Set down exactly, from the records below, the line with "i s).pool = s.pool := rfl" through the line with "i s).spy = s.spy := rfl", and nothing else.

*** Opening of Given records ***

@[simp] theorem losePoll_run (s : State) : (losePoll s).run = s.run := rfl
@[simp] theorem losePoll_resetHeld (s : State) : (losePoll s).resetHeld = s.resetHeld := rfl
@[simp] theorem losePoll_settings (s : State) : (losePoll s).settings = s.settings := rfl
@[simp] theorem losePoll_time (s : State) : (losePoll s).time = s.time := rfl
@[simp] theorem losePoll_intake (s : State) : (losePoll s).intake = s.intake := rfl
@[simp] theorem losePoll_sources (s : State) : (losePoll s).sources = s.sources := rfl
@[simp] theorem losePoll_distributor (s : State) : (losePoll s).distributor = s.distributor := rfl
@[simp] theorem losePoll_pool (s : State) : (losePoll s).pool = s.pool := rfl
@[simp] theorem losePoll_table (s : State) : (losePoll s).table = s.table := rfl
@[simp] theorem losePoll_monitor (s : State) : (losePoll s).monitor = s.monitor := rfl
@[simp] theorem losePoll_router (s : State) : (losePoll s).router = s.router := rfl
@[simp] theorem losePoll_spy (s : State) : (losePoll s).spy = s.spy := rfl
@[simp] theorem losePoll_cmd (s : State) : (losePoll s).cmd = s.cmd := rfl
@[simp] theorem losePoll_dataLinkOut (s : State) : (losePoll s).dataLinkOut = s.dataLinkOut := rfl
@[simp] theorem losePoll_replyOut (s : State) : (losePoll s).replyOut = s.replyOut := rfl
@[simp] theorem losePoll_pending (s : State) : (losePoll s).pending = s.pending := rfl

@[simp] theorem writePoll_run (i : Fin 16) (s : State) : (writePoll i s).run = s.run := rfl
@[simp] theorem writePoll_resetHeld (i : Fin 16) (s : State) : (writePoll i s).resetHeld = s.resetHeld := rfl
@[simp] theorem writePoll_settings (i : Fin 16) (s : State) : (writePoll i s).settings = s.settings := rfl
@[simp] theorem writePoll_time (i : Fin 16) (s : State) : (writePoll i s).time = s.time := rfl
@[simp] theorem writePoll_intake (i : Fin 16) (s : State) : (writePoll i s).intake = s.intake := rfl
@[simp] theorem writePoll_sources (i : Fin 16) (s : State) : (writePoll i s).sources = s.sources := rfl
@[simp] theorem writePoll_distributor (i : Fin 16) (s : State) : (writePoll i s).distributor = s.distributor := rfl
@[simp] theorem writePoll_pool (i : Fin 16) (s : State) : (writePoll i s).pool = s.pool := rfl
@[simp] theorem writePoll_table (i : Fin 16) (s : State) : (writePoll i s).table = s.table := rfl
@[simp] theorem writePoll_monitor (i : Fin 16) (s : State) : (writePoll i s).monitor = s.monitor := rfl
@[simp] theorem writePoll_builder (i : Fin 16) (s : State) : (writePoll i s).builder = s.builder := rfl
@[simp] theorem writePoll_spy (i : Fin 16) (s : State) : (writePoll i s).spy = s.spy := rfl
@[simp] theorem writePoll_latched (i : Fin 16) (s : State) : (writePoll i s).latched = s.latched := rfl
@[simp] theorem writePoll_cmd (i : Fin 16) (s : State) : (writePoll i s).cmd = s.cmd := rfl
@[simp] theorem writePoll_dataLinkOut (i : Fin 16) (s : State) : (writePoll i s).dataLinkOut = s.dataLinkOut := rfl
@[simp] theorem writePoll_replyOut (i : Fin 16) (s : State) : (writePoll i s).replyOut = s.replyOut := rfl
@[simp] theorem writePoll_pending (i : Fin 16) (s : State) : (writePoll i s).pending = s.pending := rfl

*** Close of Given records ***
*** Opening of Given records ***

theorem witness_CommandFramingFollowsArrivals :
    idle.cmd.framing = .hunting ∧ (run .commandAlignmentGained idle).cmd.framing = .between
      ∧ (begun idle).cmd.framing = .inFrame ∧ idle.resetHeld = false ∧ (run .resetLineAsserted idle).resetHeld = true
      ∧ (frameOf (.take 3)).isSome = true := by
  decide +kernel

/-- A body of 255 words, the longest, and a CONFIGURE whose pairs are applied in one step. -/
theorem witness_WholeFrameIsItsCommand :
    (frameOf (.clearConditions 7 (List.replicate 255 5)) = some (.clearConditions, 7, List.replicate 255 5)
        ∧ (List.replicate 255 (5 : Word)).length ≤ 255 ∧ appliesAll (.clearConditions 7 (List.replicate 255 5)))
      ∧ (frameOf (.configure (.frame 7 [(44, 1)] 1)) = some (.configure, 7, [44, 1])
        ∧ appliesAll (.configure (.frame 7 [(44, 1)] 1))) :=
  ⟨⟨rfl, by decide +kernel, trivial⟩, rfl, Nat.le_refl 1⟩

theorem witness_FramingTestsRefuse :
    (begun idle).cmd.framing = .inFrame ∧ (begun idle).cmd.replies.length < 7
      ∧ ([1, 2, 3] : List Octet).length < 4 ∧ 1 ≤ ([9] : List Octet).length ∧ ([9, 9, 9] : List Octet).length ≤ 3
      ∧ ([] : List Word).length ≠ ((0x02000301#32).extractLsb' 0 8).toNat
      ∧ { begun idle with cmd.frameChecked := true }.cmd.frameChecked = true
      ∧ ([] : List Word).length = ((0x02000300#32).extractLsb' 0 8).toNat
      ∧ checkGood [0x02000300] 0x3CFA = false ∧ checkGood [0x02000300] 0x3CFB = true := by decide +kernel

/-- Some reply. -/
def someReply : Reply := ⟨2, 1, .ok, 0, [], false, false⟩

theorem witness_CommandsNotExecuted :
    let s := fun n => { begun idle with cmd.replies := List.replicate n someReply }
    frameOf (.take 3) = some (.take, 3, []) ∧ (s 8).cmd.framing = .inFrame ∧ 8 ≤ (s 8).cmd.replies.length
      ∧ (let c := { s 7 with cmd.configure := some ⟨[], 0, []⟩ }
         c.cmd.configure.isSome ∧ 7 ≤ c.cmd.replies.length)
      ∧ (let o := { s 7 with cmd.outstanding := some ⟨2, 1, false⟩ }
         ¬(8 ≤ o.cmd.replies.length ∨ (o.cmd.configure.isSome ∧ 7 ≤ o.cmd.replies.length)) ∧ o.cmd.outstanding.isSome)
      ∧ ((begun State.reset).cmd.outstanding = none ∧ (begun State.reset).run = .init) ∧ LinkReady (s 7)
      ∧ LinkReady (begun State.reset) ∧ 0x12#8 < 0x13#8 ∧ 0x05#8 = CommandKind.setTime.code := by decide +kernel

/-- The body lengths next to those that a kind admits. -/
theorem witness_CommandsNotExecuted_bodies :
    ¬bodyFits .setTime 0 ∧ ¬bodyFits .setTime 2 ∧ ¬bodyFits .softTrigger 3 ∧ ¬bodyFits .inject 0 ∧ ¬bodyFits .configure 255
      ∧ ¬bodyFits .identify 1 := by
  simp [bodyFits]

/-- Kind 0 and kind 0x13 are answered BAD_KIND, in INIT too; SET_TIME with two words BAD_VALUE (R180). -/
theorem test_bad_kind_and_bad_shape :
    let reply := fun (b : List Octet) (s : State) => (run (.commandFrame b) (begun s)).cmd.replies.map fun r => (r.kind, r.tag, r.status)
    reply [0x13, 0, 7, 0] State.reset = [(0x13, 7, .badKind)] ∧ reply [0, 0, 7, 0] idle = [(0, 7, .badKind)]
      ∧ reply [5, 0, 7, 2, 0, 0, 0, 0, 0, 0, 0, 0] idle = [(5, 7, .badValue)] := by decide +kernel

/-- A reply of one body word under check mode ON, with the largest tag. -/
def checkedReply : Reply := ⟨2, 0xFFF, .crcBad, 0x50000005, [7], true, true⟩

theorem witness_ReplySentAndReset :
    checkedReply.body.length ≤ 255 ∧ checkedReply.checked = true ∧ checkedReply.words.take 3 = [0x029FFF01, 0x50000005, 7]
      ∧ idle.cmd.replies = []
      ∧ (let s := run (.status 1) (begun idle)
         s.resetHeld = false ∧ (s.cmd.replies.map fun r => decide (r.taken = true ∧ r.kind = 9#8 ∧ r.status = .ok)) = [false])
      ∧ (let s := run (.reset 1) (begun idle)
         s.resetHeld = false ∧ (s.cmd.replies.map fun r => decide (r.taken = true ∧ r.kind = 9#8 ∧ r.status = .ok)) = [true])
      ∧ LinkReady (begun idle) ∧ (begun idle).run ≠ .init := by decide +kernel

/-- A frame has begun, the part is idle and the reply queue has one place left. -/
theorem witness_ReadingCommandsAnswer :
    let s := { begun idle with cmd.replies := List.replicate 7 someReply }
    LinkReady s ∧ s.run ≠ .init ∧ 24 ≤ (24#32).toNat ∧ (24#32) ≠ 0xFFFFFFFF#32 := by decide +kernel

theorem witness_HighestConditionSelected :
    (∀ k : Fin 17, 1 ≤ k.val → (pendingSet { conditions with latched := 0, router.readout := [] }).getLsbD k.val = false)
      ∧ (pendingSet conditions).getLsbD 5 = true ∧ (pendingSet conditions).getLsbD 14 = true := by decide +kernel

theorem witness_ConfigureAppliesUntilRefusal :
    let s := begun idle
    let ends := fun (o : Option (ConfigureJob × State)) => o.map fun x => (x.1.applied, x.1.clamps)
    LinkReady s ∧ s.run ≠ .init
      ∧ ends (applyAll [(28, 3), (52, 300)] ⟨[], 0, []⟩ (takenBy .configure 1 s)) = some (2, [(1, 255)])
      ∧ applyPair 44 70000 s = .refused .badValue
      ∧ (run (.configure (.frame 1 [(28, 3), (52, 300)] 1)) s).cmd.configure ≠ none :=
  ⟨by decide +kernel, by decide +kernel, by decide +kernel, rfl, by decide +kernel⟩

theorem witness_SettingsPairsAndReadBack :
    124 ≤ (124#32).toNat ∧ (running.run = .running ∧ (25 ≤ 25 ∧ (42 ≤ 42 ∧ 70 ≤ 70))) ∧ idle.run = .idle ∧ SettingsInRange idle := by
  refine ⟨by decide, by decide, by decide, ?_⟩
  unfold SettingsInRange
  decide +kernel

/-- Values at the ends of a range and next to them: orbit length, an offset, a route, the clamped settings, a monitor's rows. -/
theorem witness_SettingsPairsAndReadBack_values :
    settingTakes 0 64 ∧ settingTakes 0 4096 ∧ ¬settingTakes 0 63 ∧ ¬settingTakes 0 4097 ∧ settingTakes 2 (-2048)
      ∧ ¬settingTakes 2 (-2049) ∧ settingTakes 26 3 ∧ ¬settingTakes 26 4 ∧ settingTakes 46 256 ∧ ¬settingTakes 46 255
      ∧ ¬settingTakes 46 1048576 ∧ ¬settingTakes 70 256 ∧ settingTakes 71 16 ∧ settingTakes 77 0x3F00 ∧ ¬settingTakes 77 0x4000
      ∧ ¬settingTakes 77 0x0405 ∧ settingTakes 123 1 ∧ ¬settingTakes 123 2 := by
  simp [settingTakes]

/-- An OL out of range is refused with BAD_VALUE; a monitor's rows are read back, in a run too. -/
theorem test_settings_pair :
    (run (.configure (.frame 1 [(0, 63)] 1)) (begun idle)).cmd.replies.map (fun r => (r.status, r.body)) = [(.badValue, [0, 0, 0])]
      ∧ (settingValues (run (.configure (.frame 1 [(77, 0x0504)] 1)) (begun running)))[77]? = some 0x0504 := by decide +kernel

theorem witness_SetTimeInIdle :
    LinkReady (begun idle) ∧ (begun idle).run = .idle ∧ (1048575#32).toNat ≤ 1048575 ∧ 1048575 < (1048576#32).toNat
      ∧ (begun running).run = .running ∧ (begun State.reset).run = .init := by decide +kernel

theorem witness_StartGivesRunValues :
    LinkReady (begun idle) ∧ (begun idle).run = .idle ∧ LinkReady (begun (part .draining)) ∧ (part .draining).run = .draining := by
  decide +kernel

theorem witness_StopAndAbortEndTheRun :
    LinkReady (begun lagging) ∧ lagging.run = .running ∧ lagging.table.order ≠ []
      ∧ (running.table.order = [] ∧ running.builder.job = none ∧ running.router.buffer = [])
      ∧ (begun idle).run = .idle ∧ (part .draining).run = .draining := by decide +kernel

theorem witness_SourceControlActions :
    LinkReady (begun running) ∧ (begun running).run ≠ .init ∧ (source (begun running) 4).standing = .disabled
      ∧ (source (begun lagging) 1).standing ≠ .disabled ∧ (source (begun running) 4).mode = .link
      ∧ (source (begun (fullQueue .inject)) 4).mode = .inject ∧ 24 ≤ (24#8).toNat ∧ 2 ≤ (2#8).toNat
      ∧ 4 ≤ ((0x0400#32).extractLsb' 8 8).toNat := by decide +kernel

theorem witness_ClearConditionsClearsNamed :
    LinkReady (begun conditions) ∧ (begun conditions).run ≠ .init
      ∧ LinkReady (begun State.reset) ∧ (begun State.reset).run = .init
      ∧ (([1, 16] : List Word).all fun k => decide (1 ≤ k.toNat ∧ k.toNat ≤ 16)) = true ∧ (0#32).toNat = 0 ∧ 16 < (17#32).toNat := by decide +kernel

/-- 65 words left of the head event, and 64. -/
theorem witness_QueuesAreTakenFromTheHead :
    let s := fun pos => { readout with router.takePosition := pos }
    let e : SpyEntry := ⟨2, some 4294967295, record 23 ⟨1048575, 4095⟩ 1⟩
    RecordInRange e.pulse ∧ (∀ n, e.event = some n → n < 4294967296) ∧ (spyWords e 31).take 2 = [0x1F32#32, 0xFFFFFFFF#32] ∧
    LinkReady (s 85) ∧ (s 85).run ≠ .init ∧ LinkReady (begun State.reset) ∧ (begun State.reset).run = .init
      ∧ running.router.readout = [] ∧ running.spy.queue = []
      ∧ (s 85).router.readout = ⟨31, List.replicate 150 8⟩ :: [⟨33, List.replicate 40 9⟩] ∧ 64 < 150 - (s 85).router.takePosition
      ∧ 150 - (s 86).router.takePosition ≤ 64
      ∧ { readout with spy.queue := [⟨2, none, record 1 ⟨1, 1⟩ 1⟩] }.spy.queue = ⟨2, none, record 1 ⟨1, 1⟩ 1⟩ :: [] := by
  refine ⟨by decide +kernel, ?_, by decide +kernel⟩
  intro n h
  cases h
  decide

*** Close of Given records ***

• Expected answer:
@[simp] theorem writePoll_pool (i : Fin 16) (s : State) : (writePoll i s).pool = s.pool := rfl
@[simp] theorem writePoll_table (i : Fin 16) (s : State) : (writePoll i s).table = s.table := rfl
@[simp] theorem writePoll_monitor (i : Fin 16) (s : State) : (writePoll i s).monitor = s.monitor := rfl
@[simp] theorem writePoll_builder (i : Fin 16) (s : State) : (writePoll i s).builder = s.builder := rfl
@[simp] theorem writePoll_spy (i : Fin 16) (s : State) : (writePoll i s).spy = s.spy := rfl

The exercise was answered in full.